Q: A recent Business Week poll gave Jackson an approval rating of 46 percent. Would you like to see him challenge Clinton?

Herbert: Not particularly. The Democrats are hurting so much. There is really a good chance they are going to lose the Presidency. So having lost the Congress, we don't want to see them lose the Presidency. A very divisive primary battle can only harm Clinton. Clinton hasn't been a particularly good President, but he's the only Democratic President we've got.

Q: Are you writing a screenplay for Jonathan Demme?

Herbert: How did you hear about that? Yeah, one day Demme called and asked me to do it. I'm not going to discuss the plot, except it's an urban setting in the 1990s.

Q: Are you hopeful?

Herbert: Yes, but I tend to have a great deal of confidence - although sometimes it wavers-in humanity as a whole. We tend to overcome these enormous problems. And our situation is not as dire as it was in the 1930s. We can pull ourselves out of this. I'd like to see a little more progress.

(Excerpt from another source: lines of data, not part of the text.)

/-- A GNSS channel's exclusion (R127): out of the solutions, and epochs in a row with every check passed. -/
structure GnsCh where
  out : Bool := false
  pass : Nat := 0
  deriving DecidableEq, Repr

/-- What the baseband retains (R137): ephemerides and almanacs by system × 2^10 + number, ionosphere coefficients, the last
position (latitude, longitude, height) and velocity, receiver clock bias and drift. -/
structure GnsNav where
  eph : List (Nat × List Nat) := []
  alm : List (Nat × List Nat) := []
  iono : List Nat := []
  pos : Option (Nat × (Nat × Int)) := none
  vel : List Int := []
  bias : Int := 0
  drift : Int := 0
  deriving DecidableEq, Repr

/-- The GNSS baseband (R105 to R138): channels, leg boundaries in a row at which R117 held, clean epochs in a row (R129),
whether GCLK was within its limit at the last leg boundary (R108), fixed ambiguities of heading and RTK and a restart at
RTK_FLOAT (R121, R126), calibration epochs and sums (R123), epochs in a row without a notch's line (R130), RTCM bytes in the
FIFO and bytes the decoder holds (R124), ephemerides received for acquisition (R125), the base's station and position and its
last observation epoch in ms (R126), worn channels being handed over with the legs waited and channels whose phase is marked
as slipped (R113), channels retired with no spare, satellites marked unhealthy (R112), the navigation data held, the last
solution's standard deviations in µm, the retention set's two parts with their park times, whether the timebase stayed
disciplined since the park and whether the first solution is still to be compared with the retained position (R114, R137),
the real time of the last PPS edge and its suppression (R134), and a front-end transaction: its start and its data (R109). -/
structure Gns where
  ch : List (Nat × GnsCh) := []
  vecRun : Nat := 0
  clean : Nat := 0
  gclkGood : Bool := false
  hdgFixed : Bool := false
  rtkFixed : Bool := false
  rtkRestart : Bool := false
  calN : Nat := 0
  calSum : Int × Int × Int := (0, 0, 0)
  quiet : List (Nat × Nat) := []
  fifo : List Nat := []
  dec : List Nat := []
  aid : List (Nat × List Nat) := []
  base : Option (Nat × Int × Int × Int) := none
  baseAt : Option Nat := none
  handover : List (Nat × Nat) := []
  slipped : List Nat := []
  dead : List Nat := []
  sick : List (Nat × Nat) := []
  nav : GnsNav := {}
  sdev : Nat × Nat := (0, 0)
  retSram : Option (Nat × GnsNav) := none
  retKeep : Option (Nat × Option (Nat × (Nat × Int))) := none
  timeHeld : Bool := false
  retCheck : Bool := false
  ppsAt : Option Nat := none
  ppsHeld : Bool := false
  fe : Option (Nat × Nat) := none
  deriving DecidableEq, Repr

/-- A track of the fusion unit (R139, R167): state, HOLD, reason, the pace and the real time of the mark that set the state,
consecutive gate failures, the pace of the last sample used, bias (µm; gyros: binary angle and µrad/s) with variances,
innovation statistics as binary32 in SI units with the stamp of the innovation last counted, NIS, mean bias rate, the last measurement with its stamp, σ in use, T or W (mm), discards and their
OVF, the real time of the last sample, the silence before the leg's first sample, a gate opened by SELECT, since when
samples are identical, the last raw values, the bias history newest first, since when every sample passed, the velocity monitor's
last sample, and whether the next sample sets the bias (R157). -/
structure Trk where
  st : Nat := 0
  hold : Bool := false
  reason : Nat := 0
  since : Nat := 0
  sinceAt : Nat := 0
  gateRun : Nat := 0
  lastAccept : Nat := 0
  b0 : Int := 0
  b1 : Int := 0
  var0 : Word := 0
  var1 : Word := 0
  mean0 : Word := 0
  mean1 : Word := 0
  innAt : Nat := 0
  iv0 : Word := 0
  iv1 : Word := 0
  nis : Word := 0
  rate : Nat := 0
  meas : List Int := [0, 0, 0]
  stamp : Nat := 0
  sigma : Word := 0
  anchor : Option (Int × Int) := none
  discard : Nat := 0
  discOvf : Bool := false
  lastAt : Option Nat := none
  silent : Nat := 0
  openGate : Bool := false
  sameFrom : Nat := 0
  raw : List Int := []
  moved : Bool := false
  hist : List (Nat × (Int × Int)) := []
  cleanFrom : Nat := 0
  vel : List Int := []
  zeroNext : Bool := false
  deriving DecidableEq, Repr

/-- A measurement of a leg after the gate (R142 to R153): its track; its kind, 0 position, 1 heading, 2 yaw rate, 3 range and
4 range rate of VECTOR mode (R118), 5 a position that only votes; its values: north and east in µm referred to the body-frame
origin, a heading's binary angle, a yaw rate in µrad/s, an innovation in mm or mm/s; variances north, east and across in µm²
(heading and rate: the standard deviation in nrad and nrad/s; ranges: binary32 in SI units); the geodetic position while no
origin is known; its stamp; whether it passed its gate; its NIS; and of a range the line of sight in 2^-30. -/
structure Meas where
  trk : Nat
  kind : Nat
  pn : Int := 0
  pe : Int := 0
  vn : Nat := 0
  ve : Nat := 0
  vne : Int := 0
  geo : Option (Int × Int) := none
  stamp : Nat := 0
  pass : Bool := false
  nis : Word := 0
  dir : List Int := []
  deriving DecidableEq, Repr

/-- The observer (R150 to R152): the states present as binary32, their covariance by rows, the leg boundary on the local clock
at which they hold, and the states committed at the leg boundaries of the last 1.0 s, newest first. -/
structure Obs where
  x : List Word := []
  p : List (List Word) := []
  stamp : Nat := 0
  hist : List (Nat × List Word) := []
  deriving DecidableEq, Repr

/-- The fusion unit (R139 to R170): samples received and not yet taken into a leg (R42), the leg's inputs, components that
wait for their partner, the tracks, the measurements of the gate mark, tracks marked by its votes with their reasons,
whether it found a contradiction of positions or headings, the MRU vote's roll, pitch and heave, whether the MRUs disagreed,
the true wind north and east in µm/s with the real time and values at which its decay began, position and heading set
(R158) and the heading taken first, the real time since which each coasts and whether a contradiction began it, the
reference level, since when the condition of each level D0 to D3 holds, D4 by command and by heading coast, commands
waiting for the mark (R166), the pace of the last level change, the observer, the local clock at the present leg boundary, and
the tracks as the last observer mark left them, which a late mark keeps (R40), and the gate-and-vote result committed at the last
gate mark, by track (R78). -/
structure Fus where
  inbox : List FusSample := []
  inputs : List FusSample := []
  parts : List FusSample := []
  trk : List (Nat × Trk) := []
  gated : List Meas := []
  marks : List (Nat × Nat) := []
  contraP : Bool := false
  contraH : Bool := false
  att : List Int := [0, 0, 0]
  attBad : Bool := false
  wind : Int × Int := (0, 0)
  windFade : Option (Nat × (Int × Int)) := none
  posSet : Bool := false
  hdgSet : Bool := false
  hdg0 : Nat := 0
  posCoast : Option Nat := none
  hdgCoast : Option Nat := none
  posByC : Bool := false
  hdgByC : Bool := false
  refLvl : Nat := 3
  below : List (Option Nat) := [none, none, none, none]
  hostD4 : Bool := false
  hdgD4 : Bool := false
  cmds : List (Nat × Nat) := []
  levelSince : Nat := 0
  obs : Obs := {}
  legClk : Nat := 0
  kept : List (Nat × Trk) := []
  voted : List (Nat × Bool) := []
  deriving DecidableEq, Repr

/-- A lane's feedback as a problem takes it (R211, R212): lane, azimuth or rudder angle, thrust in 0.001 N. -/
structure LaneIn where
  n : Nat
  az : Nat
  th : Int
  deriving DecidableEq, Repr

/-- A class-A problem as assembled (R211, R212): lanes, τ and the bus limits, and the real time of its request. -/
structure AlcProb where
  lanes : List LaneIn
  tau : List Int
  buses : List Nat
  asked : Nat := 0
  deriving DecidableEq, Repr

/-- What a class-A solve starts from (R213): λ, μ of each active bus, as binary32, and each lane's active face. Nothing listed
is cold: zero, no bus active, every face interior. -/
structure Warm where
  lam : List Word := [0, 0, 0]
  mu : List (Nat × Word) := []
  faces : List (Nat × Nat) := []
  deriving DecidableEq, Repr

/-- A class-A result (R206, R210, R219): accepted or its miss cause, commands (lane, angle, thrust), iterations, J of the
command problem, of the nominal target problem and of the best candidate (binary32), whether a slack exceeds 1 kN,
candidates solved, lanes that opened one, lanes at a sector edge, the best and the leading candidate, target decisions,
modes (lane, mode, wedge, target), the force achieved, bus loads with their activity, pivots, the solve time in 100 ns, and the
warm starts that the command problem and each target problem solved leave (`none` names the nominal problem). -/
structure AlcRes where
  cause : Nat := 0
  cmds : List (Nat × (Nat × Int)) := []
  iters : Nat := 0
  j : Nat := 0
  jNom : Nat := 0
  jCand : Nat := 0
  slack : Bool := false
  cands : Nat := 0
  opened : List Nat := []
  edges : List Nat := []
  best : Option (Nat × Nat) := none
  lead : Option (Nat × Nat) := none
  tdec : List (Nat × Nat) := []
  modes : List (Nat × (Nat × (Nat × Nat))) := []
  ach : List Int := [0, 0, 0]
  load : List (Nat × Bool) := []
  pivReg : Nat := 0
  pivZero : Nat := 0
  time : Nat := 0
  warm : Warm := {}
  tgtWarm : List (Option (Nat × Nat) × Warm) := []
  deriving DecidableEq, Repr

/-- The allocation front stage (R198 to R223): measured values of this pace's available lanes, of every enabled lane in this pace
(`seen`) and in the last (`prev`), lanes available now and at the leg boundary, the pace's problem and result with its SOURCE, whether it is committed, the run-ahead's problem and result,
target wedges, modes, sectors a TRANSIT lane crosses, lanes commanded since they became available, the leader with its
dwell count, the fallback matrix by lane (rows in 2^-40) where one is committed, the solve time of the pace's
committed allocation (R49), the warm start of the command problem and of each target problem (R213), misses in a row, the
allocation level with the real times of its last change and the last miss, and a change that waits for the observer mark. -/
structure Alc where
  meas : List LaneIn := []
  seen : List LaneIn := []
  prev : List LaneIn := []
  avail : List Nat := []
  legAvail : List Nat := []
  prob : Option AlcProb := none
  res : Option AlcRes := none
  src : Nat := 0
  done : Bool := false
  ahead : Option AlcProb := none
  aheadRes : Option AlcRes := none
  tgt : List (Nat × Nat) := []
  modes : List (Nat × Nat) := []
  cross : List (Nat × List (Nat × Nat)) := []
  cmded : List Nat := []
  dwell : Option ((Nat × Nat) × Nat) := none
  shown : Nat := 0
  mat : Option (List (Nat × List (List Int))) := none
  solveT : Option Nat := none
  warm : Warm := {}
  tgtWarm : List (Option (Nat × Nat) × Warm) := []
  missRun : Nat := 0
  level : Nat := 0
  pend : Option Nat := none
  changedAt : Nat := 0
  missAt : Nat := 0
  deriving DecidableEq, Repr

It is easy, as a journalist, to be enclosed in an ivory tower and to look down at the masses. It is also easy in this business to become cynical. But when I go out into the streets and neighborhoods and speak to people, I am overwhelmed by what they have to say. The more you talk to ordinary men and women and kids, the less cynical you become because they are speaking with a sense of openness and honesty.

They still have a sense of optimism and a sense of hope about their lives.